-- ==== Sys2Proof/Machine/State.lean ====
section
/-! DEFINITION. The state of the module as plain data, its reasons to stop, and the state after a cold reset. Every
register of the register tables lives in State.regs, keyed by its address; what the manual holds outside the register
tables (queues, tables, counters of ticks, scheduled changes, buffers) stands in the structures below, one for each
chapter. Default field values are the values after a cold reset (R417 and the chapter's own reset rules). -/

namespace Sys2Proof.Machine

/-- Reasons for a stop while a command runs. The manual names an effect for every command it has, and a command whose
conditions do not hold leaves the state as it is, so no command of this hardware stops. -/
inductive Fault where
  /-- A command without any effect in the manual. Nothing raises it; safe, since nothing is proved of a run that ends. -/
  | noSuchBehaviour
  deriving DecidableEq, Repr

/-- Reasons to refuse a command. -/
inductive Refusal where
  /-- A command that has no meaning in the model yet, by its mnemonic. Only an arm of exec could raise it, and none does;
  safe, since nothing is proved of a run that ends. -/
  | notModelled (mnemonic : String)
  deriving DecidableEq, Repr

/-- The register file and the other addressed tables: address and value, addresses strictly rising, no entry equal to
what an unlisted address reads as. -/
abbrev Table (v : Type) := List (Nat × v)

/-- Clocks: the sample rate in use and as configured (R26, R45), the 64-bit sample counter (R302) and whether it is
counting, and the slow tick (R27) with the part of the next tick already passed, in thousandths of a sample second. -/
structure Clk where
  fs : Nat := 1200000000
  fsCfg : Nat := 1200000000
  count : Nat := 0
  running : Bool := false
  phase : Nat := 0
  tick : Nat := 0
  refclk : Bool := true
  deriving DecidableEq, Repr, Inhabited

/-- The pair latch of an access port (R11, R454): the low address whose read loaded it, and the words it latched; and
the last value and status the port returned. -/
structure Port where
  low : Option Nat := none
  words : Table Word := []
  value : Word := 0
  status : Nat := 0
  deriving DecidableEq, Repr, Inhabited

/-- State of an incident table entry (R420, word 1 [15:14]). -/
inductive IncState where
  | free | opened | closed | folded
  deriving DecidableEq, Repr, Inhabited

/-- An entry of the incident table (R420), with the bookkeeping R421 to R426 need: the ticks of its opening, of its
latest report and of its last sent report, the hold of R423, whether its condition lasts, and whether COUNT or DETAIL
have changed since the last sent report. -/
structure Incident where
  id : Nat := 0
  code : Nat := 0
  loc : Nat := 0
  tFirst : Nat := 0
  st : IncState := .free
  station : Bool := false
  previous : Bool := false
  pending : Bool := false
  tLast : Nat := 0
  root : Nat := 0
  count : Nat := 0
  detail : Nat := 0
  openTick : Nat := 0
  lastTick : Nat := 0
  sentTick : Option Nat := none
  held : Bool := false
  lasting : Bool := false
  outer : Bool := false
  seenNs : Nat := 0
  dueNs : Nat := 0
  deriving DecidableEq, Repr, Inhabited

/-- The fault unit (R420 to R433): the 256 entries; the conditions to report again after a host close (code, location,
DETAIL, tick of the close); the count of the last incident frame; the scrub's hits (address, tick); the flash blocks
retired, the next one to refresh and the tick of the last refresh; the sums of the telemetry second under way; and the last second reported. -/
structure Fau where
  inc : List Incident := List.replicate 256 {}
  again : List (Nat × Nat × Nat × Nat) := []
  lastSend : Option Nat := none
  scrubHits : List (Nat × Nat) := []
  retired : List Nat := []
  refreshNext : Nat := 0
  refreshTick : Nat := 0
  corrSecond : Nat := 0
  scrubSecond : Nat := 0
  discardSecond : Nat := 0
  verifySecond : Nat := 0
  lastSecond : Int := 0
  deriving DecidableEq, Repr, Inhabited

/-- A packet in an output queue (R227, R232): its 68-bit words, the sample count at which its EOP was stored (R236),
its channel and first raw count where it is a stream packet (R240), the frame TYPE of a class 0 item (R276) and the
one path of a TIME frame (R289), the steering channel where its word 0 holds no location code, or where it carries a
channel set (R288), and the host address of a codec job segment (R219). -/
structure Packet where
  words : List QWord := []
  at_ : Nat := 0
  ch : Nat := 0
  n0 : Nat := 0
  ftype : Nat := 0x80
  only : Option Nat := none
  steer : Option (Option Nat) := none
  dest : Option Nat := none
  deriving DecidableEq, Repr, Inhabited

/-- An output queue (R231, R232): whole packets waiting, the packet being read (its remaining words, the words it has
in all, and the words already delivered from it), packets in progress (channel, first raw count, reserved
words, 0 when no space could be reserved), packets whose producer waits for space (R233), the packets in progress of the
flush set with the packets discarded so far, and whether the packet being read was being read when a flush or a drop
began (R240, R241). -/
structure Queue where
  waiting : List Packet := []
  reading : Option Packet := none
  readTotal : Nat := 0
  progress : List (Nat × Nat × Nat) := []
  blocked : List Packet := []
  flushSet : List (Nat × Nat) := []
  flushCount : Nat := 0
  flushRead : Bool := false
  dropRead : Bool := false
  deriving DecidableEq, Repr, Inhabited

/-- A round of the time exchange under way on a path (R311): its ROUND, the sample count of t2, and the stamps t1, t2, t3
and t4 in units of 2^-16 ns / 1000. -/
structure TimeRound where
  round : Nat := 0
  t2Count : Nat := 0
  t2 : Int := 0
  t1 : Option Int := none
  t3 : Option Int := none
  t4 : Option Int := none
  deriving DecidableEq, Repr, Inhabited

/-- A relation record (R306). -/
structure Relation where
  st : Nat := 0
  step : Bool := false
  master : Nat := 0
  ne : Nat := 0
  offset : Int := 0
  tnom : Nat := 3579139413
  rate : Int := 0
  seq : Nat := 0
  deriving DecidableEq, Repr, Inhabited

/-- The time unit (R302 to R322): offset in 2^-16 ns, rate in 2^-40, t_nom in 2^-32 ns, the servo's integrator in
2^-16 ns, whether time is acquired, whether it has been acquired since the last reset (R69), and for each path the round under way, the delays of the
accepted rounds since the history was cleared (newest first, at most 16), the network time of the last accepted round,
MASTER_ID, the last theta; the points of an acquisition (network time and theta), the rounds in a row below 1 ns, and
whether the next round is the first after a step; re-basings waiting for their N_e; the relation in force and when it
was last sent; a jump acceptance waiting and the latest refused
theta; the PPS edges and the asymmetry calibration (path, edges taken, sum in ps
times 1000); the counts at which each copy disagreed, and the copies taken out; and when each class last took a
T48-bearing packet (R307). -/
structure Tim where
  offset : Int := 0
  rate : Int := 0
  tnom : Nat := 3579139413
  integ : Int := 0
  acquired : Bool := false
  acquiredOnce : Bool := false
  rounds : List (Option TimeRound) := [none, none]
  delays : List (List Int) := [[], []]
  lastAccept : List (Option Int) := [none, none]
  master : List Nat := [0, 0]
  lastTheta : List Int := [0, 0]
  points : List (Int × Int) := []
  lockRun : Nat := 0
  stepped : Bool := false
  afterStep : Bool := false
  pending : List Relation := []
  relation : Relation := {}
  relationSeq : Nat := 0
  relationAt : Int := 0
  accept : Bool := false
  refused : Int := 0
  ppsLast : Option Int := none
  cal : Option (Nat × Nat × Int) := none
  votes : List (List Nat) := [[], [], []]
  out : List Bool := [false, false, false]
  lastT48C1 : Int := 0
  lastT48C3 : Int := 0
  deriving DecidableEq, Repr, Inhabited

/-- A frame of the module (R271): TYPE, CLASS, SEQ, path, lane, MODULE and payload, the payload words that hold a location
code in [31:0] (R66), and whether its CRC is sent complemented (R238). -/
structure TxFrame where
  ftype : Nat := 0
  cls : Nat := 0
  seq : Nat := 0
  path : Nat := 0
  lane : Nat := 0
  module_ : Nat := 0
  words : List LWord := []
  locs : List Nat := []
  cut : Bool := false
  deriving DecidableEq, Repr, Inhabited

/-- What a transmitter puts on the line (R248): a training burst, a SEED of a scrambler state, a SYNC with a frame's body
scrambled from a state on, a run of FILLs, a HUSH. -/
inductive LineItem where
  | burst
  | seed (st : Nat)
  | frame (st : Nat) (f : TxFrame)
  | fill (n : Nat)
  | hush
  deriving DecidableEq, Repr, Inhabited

◇ ◇ ◇ ◇

## What the exercise asks
Only the number is needed here: how many lines of the listing include "ends"?

## Reply
2